抽样大小和失踪对计算缺失数据的影响 (The Effect of Sample Size and Missingness on Inference with Missing Data)

When are inferences (whether Direct-Likelihood, Bayesian, or Frequentist) obtained from partial data valid? This paper answers this question by offering a new asymptotic theory about inference with missing data that is more general than existing theories. It proves that as the sample size increases and the extent of missingness decreases, the average-loglikelihood function generated by partial data and that ignores the missingness mechanism will converge in probability to that which would have been generated by complete data; and if the data are Missing at Random, this convergence depends only on sample size. Thus, inferences from partial data, such as posterior modes, confidence intervals, likelihood ratios, test statistics, and indeed, all quantities or features derived from the partial-data loglikelihood function, will be consistently estimated. Additionally, the missing data mechanism has asymptotically no effect on parameter estimation and hypothesis testing if the data are Missing at Random. This adds to previous research which has only proved the consistency and asymptotic normality of the posterior mode. Practical implications are discussed, and the theory is illustrated through simulation using a previous study of International Human Rights Law.
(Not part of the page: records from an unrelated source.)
theorem branchZ_kept (c : CoreId) (f : BitVec 26) : KeptOp ((branchZ c f) : Op U64) := by
  unfold branchZ
  repeat' first
    | intro _
    | with_reducible assumption
    | dsimp only
    | with_reducible apply KeptOp.ite
    | with_reducible apply Kept.ite
    | with_reducible apply Kept.dite
    | with_reducible apply KeptOp.pure
    | with_reducible apply KeptOp.throw
    | with_reducible apply KeptOp.get
    | with_reducible apply nextPC_kept
    | with_reducible apply pcOf_kept
    | with_reducible apply rdD_kept
    | with_reducible apply KeptOp.bind
    | with_reducible apply KeptOp.map
    | with_reducible apply KeptOp.modify
    | with_reducible apply KeptOp.modifyGet
    | with_reducible apply Kept.resOk
    | with_reducible apply Kept.resError
    | with_reducible apply Kept.refl
    | simp only [↓Kept.upd_eq]
    | with_reducible apply Kept.fold
    | with_reducible apply Kept.foldFst
    | refine KeptOp.ok (m := _) ?_ (by assumption) ?_
    | refine KeptOp.error (m := _) ?_ (by assumption) ?_
    | split
    | refine KeptOp.bind ?_ (fun _ => ?_)
    | refine KeptOp.mk (fun s => ?_)

theorem execBranchOnZero_kept {r0 : State} (c : CoreId) (f : BitVec 26) (s : State) (h : Kept r0 s) : KeptOut r0 (execBranchOnZero c f s) := by
  unfold execBranchOnZero
  repeat' first
    | intro _
    | with_reducible assumption
    | dsimp only
    | with_reducible apply KeptOut.ite
    | with_reducible apply KeptOut.next
    | with_reducible apply KeptOut.fault
    | with_reducible apply Kept.ite
    | with_reducible apply Kept.dite
    | with_reducible apply KeptOp.pure
    | with_reducible apply KeptOp.throw
    | with_reducible apply KeptOp.get
    | with_reducible apply branchZ_kept
    | with_reducible apply issue_kept
    | with_reducible apply KeptOp.bind
    | with_reducible apply KeptOp.map
    | with_reducible apply KeptOp.modify
    | with_reducible apply KeptOp.modifyGet
    | with_reducible apply Kept.resOk
    | with_reducible apply Kept.resError
    | with_reducible apply Kept.refl
    | simp only [↓Kept.upd_eq]
    | with_reducible apply Kept.fold
    | with_reducible apply Kept.foldFst
    | refine KeptOp.ok (m := _) ?_ (by assumption) ?_
    | refine KeptOp.error (m := _) ?_ (by assumption) ?_
    | split
    | refine KeptOp.mk (fun s => ?_)

theorem execJmp_kept {r0 : State} (c : CoreId) (f : BitVec 26) (s : State) (h : Kept r0 s) : KeptOut r0 (execJmp c f s) := by
  unfold execJmp
  repeat' first
    | intro _
    | with_reducible assumption
    | dsimp only
    | with_reducible apply KeptOut.ite
    | with_reducible apply KeptOut.next
    | with_reducible apply KeptOut.fault
    | with_reducible apply Kept.ite
    | with_reducible apply Kept.dite
    | with_reducible apply KeptOp.pure
    | with_reducible apply KeptOp.throw
    | with_reducible apply KeptOp.get
    | with_reducible apply issue_kept
    | with_reducible apply pcOf_kept
    | with_reducible apply KeptOp.bind
    | with_reducible apply KeptOp.map
    | with_reducible apply KeptOp.modify
    | with_reducible apply KeptOp.modifyGet
    | with_reducible apply Kept.resOk
    | with_reducible apply Kept.resError
    | with_reducible apply Kept.refl
    | simp only [↓Kept.upd_eq]
    | with_reducible apply Kept.fold
    | with_reducible apply Kept.foldFst
    | refine KeptOp.ok (m := _) ?_ (by assumption) ?_
    | refine KeptOp.error (m := _) ?_ (by assumption) ?_
    | split
    | refine KeptOp.mk (fun s => ?_)

theorem checkTarget_kept (t : U64) : KeptOp ((checkTarget t) : Op Unit) := by
  unfold checkTarget
  repeat' first
    | intro _
    | with_reducible assumption
    | dsimp only
    | with_reducible apply KeptOp.ite
    | with_reducible apply Kept.ite
    | with_reducible apply Kept.dite
    | with_reducible apply KeptOp.pure
    | with_reducible apply KeptOp.throw
    | with_reducible apply KeptOp.get
    | with_reducible apply trapIf_kept
    | with_reducible apply KeptOp.bind
    | with_reducible apply KeptOp.map
    | with_reducible apply KeptOp.modify
    | with_reducible apply KeptOp.modifyGet
    | with_reducible apply Kept.resOk
    | with_reducible apply Kept.resError
    | with_reducible apply Kept.refl
    | simp only [↓Kept.upd_eq]
    | with_reducible apply Kept.fold
    | with_reducible apply Kept.foldFst
    | refine KeptOp.ok (m := _) ?_ (by assumption) ?_
    | refine KeptOp.error (m := _) ?_ (by assumption) ?_
    | split
    | refine KeptOp.bind ?_ (fun _ => ?_)
    | refine KeptOp.mk (fun s => ?_)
翻译：当从部分数据中获得推论(直接获益、巴耶斯或常识)时,何时从部分数据中得出推论(直接获益、巴耶斯或常识)是有效的?本文回答这一问题时,提供了一种新的关于对比现有理论更一般的缺失数据的推论的无症状理论。它证明,随着抽样规模的增加和缺失程度的缩小,部分数据产生的平均相似功能将逐渐减少,而忽略缺失机制则会在概率上汇合到完全数据产生的概率;如果数据在随机时丢失,这种趋同则仅取决于抽样大小。因此,从部分数据(例如后方模式、信任期、概率比率、测试统计数字)中得出的推论,以及从部分数据对正象功能产生的所有数量或特征都将得到一致的估计。此外,缺失的数据机制在参数估计和假设测试方面,如果数据是在随机失踪,则无任何作用。这补充了以前的研究,这些研究仅证明后方模式的一致性和无症状正常性。讨论了实际影响,并通过模拟利用以前的国际法研究来说明理论。